You can also reduce the amount of memory that ProGuard needs by
removing unnecessary library jars from your configuration, or by
filtering out unused library packages and classes.
**StackOverflowError** {: #stackoverflowerror}
: This error might occur when processing a large code base on Windows
(surprisingly, not so easily on Linux). In theory, increasing the stack size
of the Java virtual machine (with the usual `-Xss` option) should help too.
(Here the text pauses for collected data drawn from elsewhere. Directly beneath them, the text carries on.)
-- ==== Sys2Proof/Decode.lean ====
section
/-! DEFINITION. Decoding a syllable in its slot's opcode map, total on every word and rejecting by name
(spec/04_bundles.md R78-R82, R99-R105), and the encoder written from the same encodings. -/

namespace Sys2Proof

/-- Why a word is no instruction (R80 checks 1 and 2). -/
inductive DecodeError where
  /-- Check 1: the opcode is unassigned, or an opcode of 0x00 has other bits set. -/
  | illegalOp
  /-- Check 2: a reserved field is not zero or an operand code is not allowed. -/
  | illegalOperand
deriving DecidableEq, Repr

/-! ### Fields of each format -/

/-- R84. -/
def RG.ofWord (w : W32) : RG :=
  { dst := w.extractLsb' 18 6, srcA := w.extractLsb' 11 7, srcB := w.extractLsb' 4 7, pred := w.extractLsb' 1 3,
    nwb := w.getLsbD 0 }
/-- R85. -/
def RI.ofWord (w : W32) : RI :=
  { dst := w.extractLsb' 18 6, srcA := w.extractLsb' 11 7, imm := w.extractLsb' 0 11 }
/-- R86: dst shares bits [25:24] with the opcode byte. -/
def I20.ofWord (w : W32) : I20 := { dst := w.extractLsb' 20 6, imm := w.extractLsb' 0 20 }
/-- R88. -/
def Mem.ofWord (w : W32) : Mem :=
  { reg := w.extractLsb' 18 6, base := w.extractLsb' 14 4, mode := w.extractLsb' 12 2, off := w.extractLsb' 3 9,
    pred := w.extractLsb' 0 3 }
/-- R89. -/
def Atomic.ofWord (w : W32) : Atomic :=
  { dst := w.extractLsb' 18 6, base := w.extractLsb' 14 4, size := w.extractLsb' 12 2, srcB := w.extractLsb' 5 7,
    es := w.extractLsb' 3 2, pred := w.extractLsb' 0 3 }
/-- R90. -/
def Remote.ofWord (w : W32) : Remote :=
  { data := w.extractLsb' 18 6, place := w.extractLsb' 12 6, mid := w.extractLsb' 4 8, sig := w.getLsbD 3,
    chan := w.extractLsb' 1 2, timed := w.getLsbD 0 }
/-- R91. -/
def Sync.ofWord (w : W32) : Sync :=
  { dst := w.extractLsb' 18 6, srcA := w.extractLsb' 11 7, obj := w.extractLsb' 3 8, scope := w.extractLsb' 0 3 }
/-- R92. -/
def Beat.ofWord (w : W32) : Beat :=
  { srcA := w.extractLsb' 17 7, srcB := w.extractLsb' 10 7, row := w.extractLsb' 6 4, plane := w.getLsbD 5,
    flags := w.extractLsb' 0 5 }
/-- R93. -/
def Copy.ofWord (w : W32) : Copy :=
  { reg := w.extractLsb' 18 6, srcB := w.extractLsb' 11 7, bnd := w.extractLsb' 3 8, pred := w.extractLsb' 0 3 }

/-- The reserved bits of a K syllable, by opcode (R82). -/
def kReserved (op : Nat) : W32 :=
  match op with
  | 0x4 => 0x1ffff#32
  | 0x6 => 0x1ffff#32
  | 0x7 => 0xffffff#32
  | 0x8 => 0x3f#32
  | 0x9 => 0x1ff#32
  | 0xa => 0x1fff8#32
  | 0xb => 0xffffff#32
  | 0xc => 0xffffff#32
  | 0xd => 0xff0000#32
  | 0xe => 0xffffff#32
  | 0xf => 0xffffff#32
  | 0x10 => 0xfffff0#32
  | 0x11 => 0xffffff#32
  | 0x12 => 0xffffff#32
  | 0x13 => 0x1ffff#32
  | 0x14 => 0xffffff#32
  | 0x15 => 0xe00000#32
  | _ => 0#32

/-- The K map (R100). -/
def kMap (op : Nat) (w : W32) : Option Instr :=
  match op with
  | 0x1 => some (.br (w.getLsbD 31) (w.extractLsb' 0 24))
  | 0x2 => some (.brz (w.getLsbD 31) (w.extractLsb' 17 7) (w.extractLsb' 0 17))
  | 0x3 => some (.brnz (w.getLsbD 31) (w.extractLsb' 17 7) (w.extractLsb' 0 17))
  | 0x4 => some (.jmp (w.getLsbD 31) (w.extractLsb' 17 7))
  | 0x5 => some (.call (w.getLsbD 31) (w.extractLsb' 0 24))
  | 0x6 => some (.callr (w.getLsbD 31) (w.extractLsb' 17 7))
  | 0x7 => some (.ret (w.getLsbD 31))
  | 0x8 => some (.loop (w.getLsbD 31) (w.extractLsb' 17 7) (w.extractLsb' 6 11))
  | 0x9 => some (.loopm (w.getLsbD 31) (w.extractLsb' 17 7) (w.extractLsb' 12 5) (w.extractLsb' 9 3))
  | 0xa => some (.brk (w.getLsbD 31) (w.extractLsb' 17 7) (w.extractLsb' 0 3))
  | 0xb => some (.yield (w.getLsbD 31))
  | 0xc => some (.tend (w.getLsbD 31))
  | 0xd => some (.trap (w.getLsbD 31) (w.extractLsb' 0 16))
  | 0xe => some (.eret (w.getLsbD 31))
  | 0xf => some (.ifence (w.getLsbD 31))
  | 0x10 => some (.rrbset (w.getLsbD 31) (w.extractLsb' 0 4))
  | 0x11 => some (.nopre (w.getLsbD 31))
  | 0x12 => some (.nopreend (w.getLsbD 31))
  | 0x13 => some (.waitc (w.getLsbD 31) (w.extractLsb' 17 7))
  | 0x14 => some (.halt (w.getLsbD 31))
  | 0x15 => some (.stg (w.getLsbD 31) (w.extractLsb' 0 21))
  | _ => none

/-- The scalar map of SA and SB (R101). -/
def sMap (op : Nat) (w : W32) : Option Instr :=
  match op with
  | 0x1 => some (.add (RG.ofWord w))
  | 0x2 => some (.sub (RG.ofWord w))
  | 0x3 => some (.mul (RG.ofWord w))
  | 0x4 => some (.mulh (RG.ofWord w))
  | 0x5 => some (.mulhu (RG.ofWord w))
  | 0x6 => some (.div (RG.ofWord w))
  | 0x7 => some (.divu (RG.ofWord w))
  | 0x8 => some (.rem (RG.ofWord w))
  | 0x9 => some (.remu (RG.ofWord w))
  | 0xa => some (.and (RG.ofWord w))
  | 0xb => some (.or (RG.ofWord w))
  | 0xc => some (.xor (RG.ofWord w))
  | 0xd => some (.andn (RG.ofWord w))
  | 0xe => some (.orn (RG.ofWord w))
  | 0xf => some (.sel (RG.ofWord w))
  | 0x10 => some (.shl (RG.ofWord w))
  | 0x11 => some (.shr (RG.ofWord w))
  | 0x12 => some (.sra (RG.ofWord w))
  | 0x13 => some (.rotl (RG.ofWord w))
  | 0x14 => some (.cmpeq (RG.ofWord w))
  | 0x15 => some (.cmpne (RG.ofWord w))
  | 0x16 => some (.cmplt (RG.ofWord w))
  | 0x17 => some (.cmpltu (RG.ofWord w))
  | 0x18 => some (.cmple (RG.ofWord w))
  | 0x19 => some (.cmpleu (RG.ofWord w))
  | 0x1a => some (.min (RG.ofWord w))
  | 0x1b => some (.max (RG.ofWord w))
  | 0x1c => some (.minu (RG.ofWord w))
  | 0x1d => some (.maxu (RG.ofWord w))
  | 0x1e => some (.clz (RG.ofWord w))
  | 0x1f => some (.ctz (RG.ofWord w))
  | 0x20 => some (.popc (RG.ofWord w))
  | 0x21 => some (.ext (RG.ofWord w))
  | 0x22 => some (.ins (RG.ofWord w))
  | 0x28 => some (.addi (RI.ofWord w))
  | 0x29 => some (.andi (RI.ofWord w))
  | 0x2a => some (.ori (RI.ofWord w))
  | 0x2b => some (.xori (RI.ofWord w))
  | 0x2c => some (.shli (RI.ofWord w))
  | 0x2d => some (.shri (RI.ofWord w))
  | 0x2e => some (.srai (RI.ofWord w))
  | 0x2f => some (.cmpeqi (RI.ofWord w))
  | 0x30 => some (.cmplti (RI.ofWord w))
  | 0x31 => some (.cmpltui (RI.ofWord w))
  | 0xf0 => some (.movi (I20.ofWord w))
  | 0xf1 => some (.movi (I20.ofWord w))
  | 0xf2 => some (.movi (I20.ofWord w))
  | 0xf3 => some (.movi (I20.ofWord w))
  | 0xf4 => some (.movhi (I20.ofWord w))
  | 0xf5 => some (.movhi (I20.ofWord w))
  | 0xf6 => some (.movhi (I20.ofWord w))
  | 0xf7 => some (.movhi (I20.ofWord w))
  | 0xf8 => some (.movfi (I20.ofWord w))
  | 0xf9 => some (.movfi (I20.ofWord w))
  | 0xfa => some (.movfi (I20.ofWord w))
  | 0xfb => some (.movfi (I20.ofWord w))
  | 0x40 => some (.fadd (RG.ofWord w))
  | 0x41 => some (.fsub (RG.ofWord w))
  | 0x42 => some (.fmul (RG.ofWord w))
  | 0x43 => some (.ffma (RG.ofWord w))
  | 0x44 => some (.fmin (RG.ofWord w))
  | 0x45 => some (.fmax (RG.ofWord w))
  | 0x46 => some (.fcmpeq (RG.ofWord w))
  | 0x47 => some (.fcmplt (RG.ofWord w))
  | 0x48 => some (.fcmple (RG.ofWord w))
  | 0x49 => some (.fcvt (RG.ofWord w))
  | 0x4a => some (.fdiv (RG.ofWord w))
  | 0x4b => some (.fsqrt (RG.ofWord w))
  | 0x4c => some (.tadd (RG.ofWord w))
  | 0x4d => some (.tmul (RG.ofWord w))
  | 0x4e => some (.tfma (RG.ofWord w))
  | 0x50 => some (.amov (RG.ofWord w))
  | 0x51 => some (.aaddi (RI.ofWord w))
  | 0x52 => some (.aread (RG.ofWord w))
  | 0x53 => some (.adelta (RG.ofWord w))
  | 0x54 => some (.lidx (RI.ofWord w))
  | 0x58 => some (.csrr (RI.ofWord w))
  | 0x59 => some (.csrw (RI.ofWord w))
  | 0x5a => some (.topo (RI.ofWord w))
  | 0x5b => some (.rdcyc (RG.ofWord w))
  | 0x5c => some (.pany (RG.ofWord w))
  | 0x5d => some (.pall (RG.ofWord w))
  | 0x5e => some (.pcnt (RG.ofWord w))
  | _ => none

/-- The LS map (R102). -/
def lsMap (op : Nat) (w : W32) : Option Instr :=
  match op with
  | 0x1 => some (.ldb (Mem.ofWord w))
  | 0x2 => some (.ldbu (Mem.ofWord w))
  | 0x3 => some (.ldh (Mem.ofWord w))
  | 0x4 => some (.ldhu (Mem.ofWord w))
  | 0x5 => some (.ldw (Mem.ofWord w))
  | 0x6 => some (.ldwu (Mem.ofWord w))
  | 0x7 => some (.ldd (Mem.ofWord w))
  | 0x8 => some (.stb (Mem.ofWord w))
  | 0x9 => some (.sth (Mem.ofWord w))
  | 0xa => some (.stw (Mem.ofWord w))
  | 0xb => some (.std (Mem.ofWord w))
  | 0x10 => some (.vld (Mem.ofWord w))
  | 0x11 => some (.vst (Mem.ofWord w))
  | 0x12 => some (.vlds (Mem.ofWord w))
  | 0x13 => some (.vsts (Mem.ofWord w))
  | 0x14 => some (.vgather (Mem.ofWord w))
  | 0x15 => some (.vscatter (Mem.ofWord w))
  | 0x16 => some (.vldb (Mem.ofWord w))
  | 0x17 => some (.pld (Mem.ofWord w))
  | 0x18 => some (.pst (Mem.ofWord w))
  | 0x19 => some (.kld (Mem.ofWord w))
  | 0x1a => some (.qsave (Mem.ofWord w))
  | 0x1b => some (.qload (Mem.ofWord w))
  | 0x1c => some (.istore (Mem.ofWord w))
  | 0x20 => some (.amoadd (Atomic.ofWord w))
  | 0x21 => some (.amoand (Atomic.ofWord w))
  | 0x22 => some (.amoor (Atomic.ofWord w))
  | 0x23 => some (.amoxor (Atomic.ofWord w))
  | 0x24 => some (.amomin (Atomic.ofWord w))
  | 0x25 => some (.amomax (Atomic.ofWord w))
  | 0x26 => some (.amominu (Atomic.ofWord w))
  | 0x27 => some (.amomaxu (Atomic.ofWord w))
  | 0x28 => some (.amoswap (Atomic.ofWord w))
  | 0x29 => some (.amocas (Atomic.ofWord w))
  | 0x2a => some (.amofadd (Atomic.ofWord w))
  | 0x2b => some (.amotadd (Atomic.ofWord w))
  | 0x30 => some (.rput (Remote.ofWord w))
  | 0x31 => some (.rputv (Remote.ofWord w))
  | 0x33 => some (.ramo (Remote.ofWord w))
  | 0x38 => some (.sinc (Sync.ofWord w))
  | 0x39 => some (.swait (Sync.ofWord w))
  | 0x3a => some (.sexpect (Sync.ofWord w))
  | 0x3b => some (.swaite (Sync.ofWord w))
  | 0x3c => some (.sread (Sync.ofWord w))
  | 0x40 => some (.bararr (Sync.ofWord w))
  | 0x41 => some (.barwait (Sync.ofWord w))
  | 0x48 => some (.fence (Sync.ofWord w))
  | 0x49 => some (.fencemark (Sync.ofWord w))
  | 0x50 => some (.gpost (Sync.ofWord w))
  | 0x51 => some (.gwait (Sync.ofWord w))
  | 0x52 => some (.gtry (Sync.ofWord w))
  | 0x53 => some (.gread (Sync.ofWord w))
  | _ => none

/-- The VA map (R103). -/
def vaMap (op : Nat) (w : W32) : Option Instr :=
  match op with
  | 0x1 => some (.vsetf (RG.ofWord w))
  | 0x2 => some (.vadd (RG.ofWord w))
  | 0x3 => some (.vsub (RG.ofWord w))
  | 0x4 => some (.vmul (RG.ofWord w))
  | 0x5 => some (.vfma (RG.ofWord w))
  | 0x6 => some (.vfms (RG.ofWord w))
  | 0x7 => some (.vfnma (RG.ofWord w))
  | 0x8 => some (.vdiv (RG.ofWord w))
  | 0x9 => some (.vmin (RG.ofWord w))
  | 0xa => some (.vmax (RG.ofWord w))
  | 0xb => some (.vabs (RG.ofWord w))
  | 0xc => some (.vneg (RG.ofWord w))
  | 0xd => some (.vcmpeq (RG.ofWord w))
  | 0xe => some (.vcmplt (RG.ofWord w))
  | 0xf => some (.vcmple (RG.ofWord w))
  | 0x10 => some (.vsel (RG.ofWord w))
  | 0x11 => some (.vand (RG.ofWord w))
  | 0x12 => some (.vor (RG.ofWord w))
  | 0x13 => some (.vxor (RG.ofWord w))
  | 0x14 => some (.vshl (RG.ofWord w))
  | 0x15 => some (.vshr (RG.ofWord w))
  | 0x16 => some (.vsra (RG.ofWord w))
  | 0x20 => some (.vqdot (RG.ofWord w))
  | 0x21 => some (.vqadd (RG.ofWord w))
  | 0x22 => some (.vqacc (RG.ofWord w))
  | 0x23 => some (.vqsub (RG.ofWord w))
  | 0x24 => some (.vqrnd (RG.ofWord w))
  | 0x25 => some (.vqscale (RG.ofWord w))
  | 0x26 => some (.vqclr (RG.ofWord w))
  | 0x27 => match (RG.ofWord w).srcB.toNat with
    | 1 => some (.vqmovVq (RG.ofWord w))
    | 2 => some (.vqmovQv (RG.ofWord w))
    | _ => some (.vqmovQq (RG.ofWord w))
  | 0x28 => some (.vlqmac (RG.ofWord w))
  | 0x29 => some (.vlqadd (RG.ofWord w))
  | 0x2a => some (.vlqrnd (RG.ofWord w))
  | 0x2b => some (.vlqclr (RG.ofWord w))
  | 0x30 => some (.vpiv (RG.ofWord w))
  | _ => none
In practice however, the `-Xss` setting doesn't have any effect on the main
thread, due to [Sun Bug
\#4362291](http://bugs.sun.com/view_bug.do?bug_id=4362291). As a result,
this solution will only work when running ProGuard in a different thread,
e.g. from its GUI.
**Unexpected error** {: #unexpectederror}
: ProGuard has encountered an unexpected condition, typically in the
optimization step. It may or may not recover. You should be able to avoid it
using the [`-dontoptimize`](../configuration/usage.md#dontoptimize) option. In any case,
please report the problem, preferably with the simplest example that causes
ProGuard to crash.
**Otherwise...** {: #otherwise}
: Maybe your class files are corrupt. See if recompiling them and trying
again helps. If not, please report the problem, preferably with the simplest
example that causes ProGuard to crash.
## Unexpected observations after processing {: #afterprocessing}
If ProGuard seems to run fine, but your processed code doesn't look
right, there might be a couple of reasons:
**Disappearing classes** {: #disappearingclasses}
: If you are working on Windows and it looks like some classes have
disappeared from your output, you should make sure you're not writing your
output class files to a directory (or unpacking the output jar). On
platforms with case-insensitive file systems, such as Windows, unpacking
tools often let class files with similar lower-case and upper-case names
overwrite each other. If you really can't switch to a different operating
system, you could consider using ProGuard's
[`-dontusemixedcaseclassnames`](../configuration/usage.md#dontusemixedcaseclassnames) option.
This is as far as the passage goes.